I’ve never considered myself a black woman. It was only after my son died, I realized it…I didn’t consider myself black or white or Indian. I didn’t know anything about that.
—mother of a victim
In this form of mobilization, there is an element of “intersectional collective action” that enforces intersectional identity in the formation of these movements, predominantly formed by low-income, black women from the urban peripheries. Their mode of action is usually the targeting of institutions and their actions, especially in the discursive field, while using the language of democracy and citizenship to challenge state practices. It is a mode of social movement action that González calls “resilient citizenship.”
The anti-democratic wave in Brazilian social movements
According to Isabela Kalil, under Bolsonaro’s government there is an overreaching process of criminalization of social movements, but if we look closely, these criminalized movements are usually left-wing. As stated by Bolsonaro in response to Michelle Bachelet, “I didn’t harm or threaten Brazilian democracy. I’m not reducing Brazilian democratic space; I’m only reducing the democratic space of the left.”
Right-wing social movements, in turn, play a key role in Bolsonaro’s anti-democratic and anti-institutional agenda by adopting a moralistic, ultraliberal, conservative, and anti-corruption discourse. To Kalil, it is a sign of an over-articulation between new liberalism and new conservatism, juxtaposing a rationality of deregulation and amorality in liberal economic policies, with a regulatory-driven rationality regarding morality.
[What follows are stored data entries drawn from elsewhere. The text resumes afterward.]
-- ==== Sys2Proof/Laws/PerInstr.lean ====
section
/-! SUPPORT. One statement about every command as syntax: its word matches its own row of the match and mask table of
30_encoding.md R93. -/

namespace Sys2Proof.Laws.RowMatch

/-- The word of `i` matches the row of R93 that `i` belongs to. -/
def Statement (i : Instr) : Prop := i.row.hits (encode i) = true

theorem init : Statement .init := by simp only [Statement]; decide

/-- The mask of Format A keeps the must-be-zero bits and the opcode. -/
theorem formatA (n : Count) (a : PeerAddr) (op : BitVec 4) :
    (n ++ 0#5 ++ a ++ op) &&& 0x0000F80F#32 = 0#28 ++ op := by
  apply BitVec.eq_of_getLsbD_eq
  intro j hj
  simp only [BitVec.getLsbD_and, BitVec.getLsbD_append]
  interval_cases j <;> simp

/-- The mask of Format D keeps the must-be-zero bits and the opcode. -/
theorem formatD (b : Byte) (op : BitVec 4) : (0#20 ++ b ++ op) &&& 0xFFFFF00F#32 = 0#28 ++ op := by
  apply BitVec.eq_of_getLsbD_eq
  intro j hj
  simp only [BitVec.getLsbD_and, BitVec.getLsbD_append]
  interval_cases j <;> simp

theorem start (a : PeerAddr) (n : Count) : Statement (.start a n) := by
  simp only [Statement, Row.hits, Instr.row, encode, formatA]; decide

theorem restart (a : PeerAddr) (n : Count) : Statement (.restart a n) := by
  simp only [Statement, Row.hits, Instr.row, encode, formatA]; decide

theorem write (b : Byte) : Statement (.write b) := by
  simp only [Statement, Row.hits, Instr.row, encode, formatD]; decide

theorem read : Statement .read := by simp only [Statement]; decide

theorem readlast : Statement .readlast := by simp only [Statement]; decide

theorem stop : Statement .stop := by simp only [Statement]; decide

end Sys2Proof.Laws.RowMatch
end

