-- ==== Sys2Proof/Tests/Slice0.lean ====
section
/-! SUPPORT. Tests: words written out bit by bit from 30_encoding.md R91, ill-formed terms each check refuses, single steps
from the vectors of 95_test_vectors.md, and for every obligation with hypotheses a concrete state that meets them. -/

namespace Sys2Proof.Machine.Tests

open Sys2Proof Sys2Proof.Machine

/-! ## Small states -/

/-- The reset state under the configuration of 95_test_vectors.md section 0, at PERIPH_BASE 0. -/
def base : State := { State.reset with cfg := configWith 20#8 0 }

/-- Between commands, with a word on the port. -/
def presented (w : Word) (p : Phase) (c : Count) (as : List Byte) : State :=
  { base with port := some w, phase := p, prc := c, answers := as }

/-- Inside a command. -/
def inside (i : Instr) (u : Upc) (c : Count) (as : List Byte) : State :=
  { base with busy := true, cmd := encode i, upc := u, phase := .addressing, prc := c, answers := as }

/-- The older design (R4). -/
def older (s : State) : State := { s with cfg := { s.cfg with busIdleWait := false } }

/-- WRITE variant A. -/
def variantA (s : State) : State := { s with cfg := { s.cfg with writeVariant := .a } }

/-- A finite POLL_LIMIT. -/
def limited (l : Nat) (s : State) : State := { s with cfg := { s.cfg with pollLimit := some l } }

/-- The next state of an outcome. -/
def next? : Result → Option State
  | .next s => some s
  | .fault _ => none
  | .refused _ => none

/-! ## Decoding: words written bit by bit from R91 -/

/-- Format N, one word for each of its four commands. -/
theorem test_decode_format_n :
    decode 0b00000000000000000000000000000001#32 = .ok .init ∧
    decode 0b00000000000000000000000000000101#32 = .ok .read ∧
    decode 0b00000000000000000000000000000110#32 = .ok .readlast ∧
    decode 0b00000000000000000000000000000111#32 = .ok .stop := by decide

/-- Format A: RCNT, five zeros, ADDR7, OP. -/
theorem test_decode_format_a :
    decode 0b00000000000000110000010100000010#32 = .ok (.start 0x50#7 3#16) ∧
    decode 0b00000000000000000000010100000010#32 = .ok (.start 0x50#7 0#16) ∧
    decode 0b11111111111111110000011111110010#32 = .ok (.start 0x7F#7 65535#16) ∧
    decode 0b00000000000000100000010100000011#32 = .ok (.restart 0x50#7 2#16) ∧
    decode 0b10000000000000000000000000010011#32 = .ok (.restart 1#7 32768#16) := by decide

/-- Format D: twenty zeros, DATA8, OP. -/
theorem test_decode_format_d :
    decode 0b00000000000000000000000100000100#32 = .ok (.write 0x10#8) ∧
    decode 0b00000000000000000000111111110100#32 = .ok (.write 0xFF#8) := by decide

/-- The illegal words of IL-1 to IL-8. -/
theorem test_decode_illegal :
    decode 0x00000000#32 = .error .badOpcode ∧ decode 0x00000008#32 = .error .badOpcode ∧
    decode 0x0000000F#32 = .error .badOpcode ∧ decode 0x00000802#32 = .error .mustBeZero ∧
    decode 0x00008003#32 = .error .mustBeZero ∧ decode 0x00001004#32 = .error .mustBeZero ∧
    decode 0x80000001#32 = .error .mustBeZero ∧ decode 0x00000015#32 = .error .mustBeZero := by decide

/-- The words of R102, the other way. -/
theorem test_encode :
    encode .init = 0x00000001#32 ∧ encode (.start 0x50#7 0#16) = 0x00000502#32 ∧
    encode (.restart 0x50#7 2#16) = 0x00020503#32 ∧ encode (.write 0x10#8) = 0x00000104#32 ∧
    encode .read = 0x00000005#32 ∧ encode .readlast = 0x00000006#32 ∧ encode .stop = 0x00000007#32 := by decide

/-- The host's entry points: the table's word is decoded, and the very next step accepts it. -/
theorem test_table_word :
    decodeTableWord 32 0x00020503 = some (.restart 0x50#7 2#16) ∧
    (next? (step (base.withFetchWord 32 0x00020503))).map (fun t => (t.cmd, t.upc)) =
      some (0x00020503#32, .raise .phaseMisuse) ∧
    (next? (step (base.withFetchWord 32 0x00000001))).map (fun t => (t.cmd, t.upc)) =
      some (0x00000001#32, .line .pinSda) := by decide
The figure of the “cidadão de bem” (“good citizen”) validated this “new” form of right-wing social movement. To Kalil, the “good citizen” is a figure that captures a set of anti-system and anti-corruption fantasies. For instance, corruption, for them, is a problem inherent to governance or public management, but is absent in private companies. This is one reason these groups are against any form of social program, blaming not only the state, but its users—seen as “freeloaders”—as corrupting the need for rights and privileges (hence their slogan: “direitos humanos para humanos direitos”: “human rights for rightful humans”). On the other side, corruption has many meanings related to values and family order. They portray themselves as a form of “behaved” social movement against a “violent leftist” form of protest, a representation enforced by mainstream media.
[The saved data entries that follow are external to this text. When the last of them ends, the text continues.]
-- ==== Sys2Proof/Machine/Transfer.lean ====
section
/-! DEFINITION. Control transfer: CALL, RET, JMP and the six conditional jumps
(spec/43_control_transfer.md). -/

namespace Sys2Proof.Machine

/-- CALL: the target is read first, the return address `seq` must fit in a byte, then it is pushed and
`pc <- t` (R91). -/
def execCall (a : Byte) (s : State) : Host.Outcome State Fault Refusal :=
  commit s (onReg a fun ra =>
    if seqAddr 1 s > Config.topAddr then .error .addressError
    else .ok ((s.push (BitVec.ofNat 8 (seqAddr 1 s))).setPc (s.getReg ra)))

/-- RET: `pc <- Pop()` (R92). -/
def execRet (s : State) : Host.Outcome State Fault Refusal :=
  commit s (.ok (s.popRest.setPc s.popValue))

/-- JMP: `pc <- x[ra]` (R93). -/
def execJmp (a : Byte) (s : State) : Host.Outcome State Fault Refusal :=
  commit s (onReg a fun ra => .ok (s.setPc (s.getReg ra)))

/-- The common part of the conditional jumps: the register is checked whether or not the jump is taken;
taken, `pc <- x[ra]`, else `pc <- seq` (R94). -/
def condJump (cond : Bool) (a : Byte) (s : State) : Host.Outcome State Fault Refusal :=
  commit s (onReg a fun ra => if cond then .ok (s.setPc (s.getReg ra)) else advance 1 s s)

/-- JEQ (R95). -/
def execJeq (a : Byte) (s : State) : Host.Outcome State Fault Refusal := condJump (condEq s.fl) a s
/-- JNE (R96). -/
def execJne (a : Byte) (s : State) : Host.Outcome State Fault Refusal := condJump (condNe s.fl) a s
/-- JGT (R97). -/
def execJgt (a : Byte) (s : State) : Host.Outcome State Fault Refusal := condJump (condGt s.fl) a s
/-- JLT (R98). -/
def execJlt (a : Byte) (s : State) : Host.Outcome State Fault Refusal := condJump (condLt s.fl) a s
/-- JLE (R99). -/
def execJle (a : Byte) (s : State) : Host.Outcome State Fault Refusal := condJump (condLe s.fl) a s
/-- JGE (R100). -/
def execJge (a : Byte) (s : State) : Host.Outcome State Fault Refusal := condJump (condGe s.fl) a s

end Sys2Proof.Machine
end

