-- ==== Sys2Proof/Machine/Dispatch.lean ====
section
/-! DEFINITION. Dispatch: every opcode has exactly one handler (spec/30_encoding.md R74). `exec i s` runs the
instruction rule of `i` after the fetches of R70 and R71 have succeeded; `step` calls it on a Running machine. -/

namespace Sys2Proof.Machine

/-- The effect of instruction `i` in state `s` (R74). -/
def exec (i : Instr) (s : State) : Host.Outcome State Fault Refusal :=
  match i with
  | .nop => Sys2Proof.Machine.execNop s
  | .hlt => Sys2Proof.Machine.execHlt s
  | .ret => Sys2Proof.Machine.execRet s
  | .iret => Sys2Proof.Machine.execIret s
  | .push a => Sys2Proof.Machine.execPush a s
  | .pop a => Sys2Proof.Machine.execPop a s
  | .prn a => Sys2Proof.Machine.execPrn a s
  | .pra a => Sys2Proof.Machine.execPra a s
  | .call a => Sys2Proof.Machine.execCall a s
  | .int a => Sys2Proof.Machine.execInt a s
  | .jmp a => Sys2Proof.Machine.execJmp a s
  | .jeq a => Sys2Proof.Machine.execJeq a s
  | .jne a => Sys2Proof.Machine.execJne a s
  | .jgt a => Sys2Proof.Machine.execJgt a s
  | .jlt a => Sys2Proof.Machine.execJlt a s
  | .jle a => Sys2Proof.Machine.execJle a s
  | .jge a => Sys2Proof.Machine.execJge a s
  | .inc a => Sys2Proof.Machine.execInc a s
  | .dec a => Sys2Proof.Machine.execDec a s
  | .not a => Sys2Proof.Machine.execNot a s
  | .ldi a imm => Sys2Proof.Machine.execLdi a imm s
  | .ld a b => Sys2Proof.Machine.execLd a b s
  | .st a b => Sys2Proof.Machine.execSt a b s
  | .add a b => Sys2Proof.Machine.execAdd a b s
  | .sub a b => Sys2Proof.Machine.execSub a b s
  | .mul a b => Sys2Proof.Machine.execMul a b s
  | .div a b => Sys2Proof.Machine.execDiv a b s
  | .mod a b => Sys2Proof.Machine.execMod a b s
  | .cmp a b => Sys2Proof.Machine.execCmp a b s
  | .and a b => Sys2Proof.Machine.execAnd a b s
  | .or a b => Sys2Proof.Machine.execOr a b s
  | .xor a b => Sys2Proof.Machine.execXor a b s
  | .shl a b => Sys2Proof.Machine.execShl a b s
  | .shr a b => Sys2Proof.Machine.execShr a b s

end Sys2Proof.Machine
end

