-- ==== Sys2Proof/Machine/Step.lean ====
section
/-! DEFINITION. One step of the machine (spec/30_encoding.md R67 to R71, R76). -/

namespace Sys2Proof.Machine

/-- The instruction part of a step, after sampling and with no interrupt accepted (R67 (c), R70). -/
def stepInstr (s : State) : Host.Outcome State Fault Refusal :=
  match fetchInstr s with
  | .ok i => exec i s
  | .error k => .next (fatalHalt k s)

/-- The boundary of a Running machine, after sampling: an interrupt entry or one instruction (R67, R69). -/
def stepBoundary (s : State) : Host.Outcome State Fault Refusal :=
  match acceptedLine s with
  | some i => .next (interruptEntry i s)
  | none => stepInstr s

/-- One step: a Halted machine does not change and does not sample (R76); a Running one samples irq_in
(R68) and then enters an interrupt or executes the instruction at pc (R67). -/
def step (s : State) : Host.Outcome State Fault Refusal :=
  match s.rs with
  | .halted => .next s
  | .running => stepBoundary (sampleIrq s)

/-- `s` with the bytes of an instruction word stored at pc, where `step` fetches. Bytes above 0xFF have
no place. A Running machine with no interrupt to accept, such as the reset state, runs it next. -/
def State.withFetchWord (s : State) (nbits w : Nat) : State :=
  { s with mem := s.mem.writeBytes s.pc.toNat (wordBytes nbits w) }

end Sys2Proof.Machine
end

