-- ==== Sys2Proof/Machine/Core.lean ====
section
/-! DEFINITION. The machine behind the host's interface. -/

/-- The LS-8 CORE as the host sees it. -/
def Sys2Proof.core : Host.Core :=
  { State := Sys2Proof.Machine.State,
    Fault := Sys2Proof.Machine.Fault,
    Refusal := Sys2Proof.Machine.Refusal,
    step := Sys2Proof.Machine.step,
    reset := Sys2Proof.Machine.State.reset }
end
Mobilization of social movements
Diniz questioned if it is really a problem just for the right to mobilize “fanaticism.” She offered a more complex view of a problem that is embedded in Brazilian society, determining how Brazilians practice politics, and how politicians frame inequality, usually resorting to class issues and avoiding race and gender. For Diniz, it is not just an issue for the right, but for the progressive left as well.
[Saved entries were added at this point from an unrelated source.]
-- ==== Sys2Proof/Certificates/Slice0/Obligations.lean ====
section
/-! DEFINITION. The statements for the provers, from the numbered rules of the spec. -/

open Sys2Proof Sys2Proof.Machine

/-! ### Encoding (spec/30_encoding.md) -/

/-- R58, R61, R62: decoding an encoded instruction gives it back with every operand byte, and what decodes
to an instruction is exactly its encoding followed by the bytes left over. The byte values are the spec's own
decision D2 (log entry 8). -/
def Obligations.DecodeAndEncodeAgree : Prop :=
  (∀ (i : Instr) (rest : List Byte), decode (encode i ++ rest) = .ok (i, rest)) ∧
    ∀ (bs rest : List Byte) (i : Instr), decode bs = .ok (i, rest) → bs = encode i ++ rest

/-- R62: one word of every family, written out bit by bit, decodes to its instruction. The byte values are
the spec's own decision D2 (log entry 8). -/
def Obligations.WrittenOutWordsDecode : Prop :=
  decode [0b00000001#8] = .ok (.hlt, []) ∧
  decode [0b10000010#8, 0b00000011#8, 0b11001000#8] = .ok (.ldi 3 200, []) ∧
  decode [0b10000100#8, 0b00000001#8, 0b00000010#8] = .ok (.st 1 2, []) ∧
  decode [0b01000110#8, 0b00000111#8] = .ok (.pop 7, []) ∧
  decode [0b01011010#8, 0b00000010#8] = .ok (.jge 2, []) ∧
  decode [0b01010010#8, 0b00000000#8] = .ok (.int 0, []) ∧
  decode [0b10101101#8, 0b00000000#8, 0b00000001#8] = .ok (.shr 0 1, [])

/-- R63: a byte outside the 34 values is rejected whatever follows it, and every other byte selects an
instruction, so its decoding is never an unsupported opcode. -/
def Obligations.OnlyListedOpcodesDecode : Prop :=
  ∀ (b0 : Byte) (rest : List Byte),
    decode (b0 :: rest) = .error (.unsupported b0) ↔ b0.toNat ∉ listedOpcodes

/-! ### The step (spec/30_encoding.md R67 to R76) -/

/-- R76: a step of a Halted machine leaves every state element, the coming draws of irq_in too, unchanged. -/
def Obligations.HaltedStepChangesNothing : Prop :=
  ∀ s : State, s.rs = .halted → step s = .next s

/-- R67 (c), R70, R71, R74: where the bytes at pc decode to `i` and no interrupt is accepted, the step is
`exec i` on the state whose IS has been sampled. -/
def Obligations.StepRunsDecodedInstruction : Prop :=
  ∀ (s : State) (i : Instr) (rest : List Byte),
    AtInstruction s → decode (fetchBytes (sampleIrq s)) = .ok (i, rest) → step s = exec i (sampleIrq s)

/-- R70, R71, R80: an instruction stored at pc in its encoding is the one the step executes, whatever
stands behind it, up to the top of memory. -/
def Obligations.PlacedInstructionRuns : Prop :=
  ∀ (s : State) (i : Instr),
    AtInstruction s → BytesAtPc (encode i) s → step s = exec i (sampleIrq s)

/-- R64, R121: an opcode byte outside the 34 halts the machine with UnsupportedOperationError, at any pc
(no operand byte is fetched). -/
def Obligations.UnlistedOpcodeHalts : Prop :=
  ∀ s : State, AtInstruction s → (s.mem.read s.pc.toNat).toNat ∉ listedOpcodes →
    ∃ t, step s = .next t ∧ HaltedBy .unsupportedOperationError (sampleIrq s) t

/-- R71, R123 (a): a valid opcode whose operand bytes would pass 0xFF halts the machine with AddressError. -/
def Obligations.OperandFetchPastTopHalts : Prop :=
  ∀ (s : State) (i : Instr), AtInstruction s →
    (encode i).head? = some (s.mem.read s.pc.toNat) → 256 < s.pc.toNat + (encode i).length →
    ∃ t, step s = .next t ∧ HaltedBy .addressError (sampleIrq s) t

/-! ### Fatal errors (spec/60_exceptions.md R122 to R130) -/

/-- R124: an instruction that has been fetched and has a register operand byte above 7 halts the machine with
RegisterError, whatever else is wrong with it (R130) and whether or not it would use the register. -/
def Obligations.BadRegisterOperandHalts : Prop :=
  ∀ (s : State) (i : Instr), i.wellFormed = false →
    ∃ t, exec i s = .next t ∧ HaltedBy .registerError s t
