end Sys2Proof.Machine

/-! ## Acceptance of the lowest line, and the timer (spec/60_exceptions.md R134 to R136, R142) -/

namespace Sys2Proof.Machine

/-- With IC Normal, a line that is pending and enabled is accepted when no lower one is (R134, R135): the
line that is accepted can be neither lower nor higher. -/
theorem acceptedLine_of_lowest {s : State} {i : Fin 8} (hic : s.ic = .normal)
    (hi : (s.is &&& s.im).getLsbD i = true)
    (hlow : ∀ j : Fin 8, j < i → (s.is &&& s.im).getLsbD j = false) : acceptedLine s = some i := by
  cases ha : acceptedLine s with
  | none =>
    rcases acceptedLine_none.mp ha with h | h
    · rw [hic] at h; cases h
    · rw [h i] at hi; cases hi
  | some k =>
    obtain ⟨-, hk, hbelow⟩ := acceptedLine_some ha
    rcases lt_trichotomy k i with h | rfl | h
    · rw [hlow k h] at hk; cases hk
    · rfl
    · rw [hbelow i h] at hi; cases hi

/-- The vector of line `i` stands at 0xF8 + i, which does not wrap (R49). -/
theorem vectorAddr_toNat (i : Fin 8) : (vectorAddr i).toNat = 0xF8 + i.val := by
  revert i; decide

/-- An entry takes pc from the vector as memory holds it after the pushes (R136). -/
theorem interruptEntry_pc (i : Fin 8) (s : State) :
    (interruptEntry i s).pc = (interruptEntry i s).mem.read (0xF8 + i.val) := by
  obtain ⟨hmem, -, hpc, -⟩ := interruptEntry_fields i s
  rw [hpc, hmem, State.load, vectorAddr_toNat]

/-- An entry clears the IS bit of its own line (R136). -/
theorem interruptEntry_is_line (i : Fin 8) (s : State) :
    (interruptEntry i s).is.getLsbD i = false := by
  obtain ⟨-, -, -, his, -⟩ := interruptEntry_fields i s
  simp [his, lineMask_getLsbD]

theorem interruptEntry_ic (i : Fin 8) (s : State) : (interruptEntry i s).ic = .handling := rfl

/-- A draw that requests `line`, where it is enabled and no lower line is pending and enabled, makes the step
of a Running machine with IC Normal the entry for `line` (R68, R134, R135). -/
theorem stepWith_request_enters {line : Fin 8} {irq : Byte} {s : State} (hrs : s.rs = .running)
    (hic : s.ic = .normal) (him : s.im.getLsbD line = true)
    (hlow : ∀ j : Fin 8, j < line → ¬ ((s.is ||| irq).getLsbD j = true ∧ s.im.getLsbD j = true)) :
    stepWith (irq ||| lineMask line.val) s =
      .next (interruptEntry line (s.setIs (s.is ||| (irq ||| lineMask line.val)))) := by
  rw [stepWith_running hrs, ← sampleIrq_draw]
  refine step_entry hrs ?_
  rw [sampleIrq_draw]
  refine acceptedLine_of_lowest hic ?_ fun j hj => ?_
  · simp [lineMask_getLsbD, him]
  · have hne : j.val ≠ line.val := Nat.ne_of_lt hj
    simpa [lineMask_getLsbD, hne, -BitVec.getLsbD_eq_getElem] using hlow j hj

/-- The timer's requests repeat after TIMER_PERIOD steps (R7). -/
theorem timerRequest_add_period (line : Fin 8) (period phase n : Nat) :
    timerRequest line period phase (n + period) = timerRequest line period phase n := by
  simp [timerRequest]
To González, it is difficult to build a consensus on public opinion regarding police violence. Although a big part of society believes the police to be too violent, there is always a quarter of the population that thinks that the police are not violent enough. To complicate this societal division, a significant portion of the population is neutral on the topic, because police brutality does not affect them, thus making it difficult to advance structural reforms.
Gonçalves stated that the relationship between informal and formal sectors is not dualistic. Informal and formal markets are connected and sometimes provide essential benefits, like employment, to communities. However, this relationship, especially when connected to criminal groups and the “law of silence,” quells other forms of collective social mobilization. Even the idea of entrepreneurship present in informal markets and in influential evangelical churches has a negative effect in other forms of collective mobilization. For Gonçalves, informality is neither a bad nor a good thing per se, as it often represents a solution for the livelihood of families.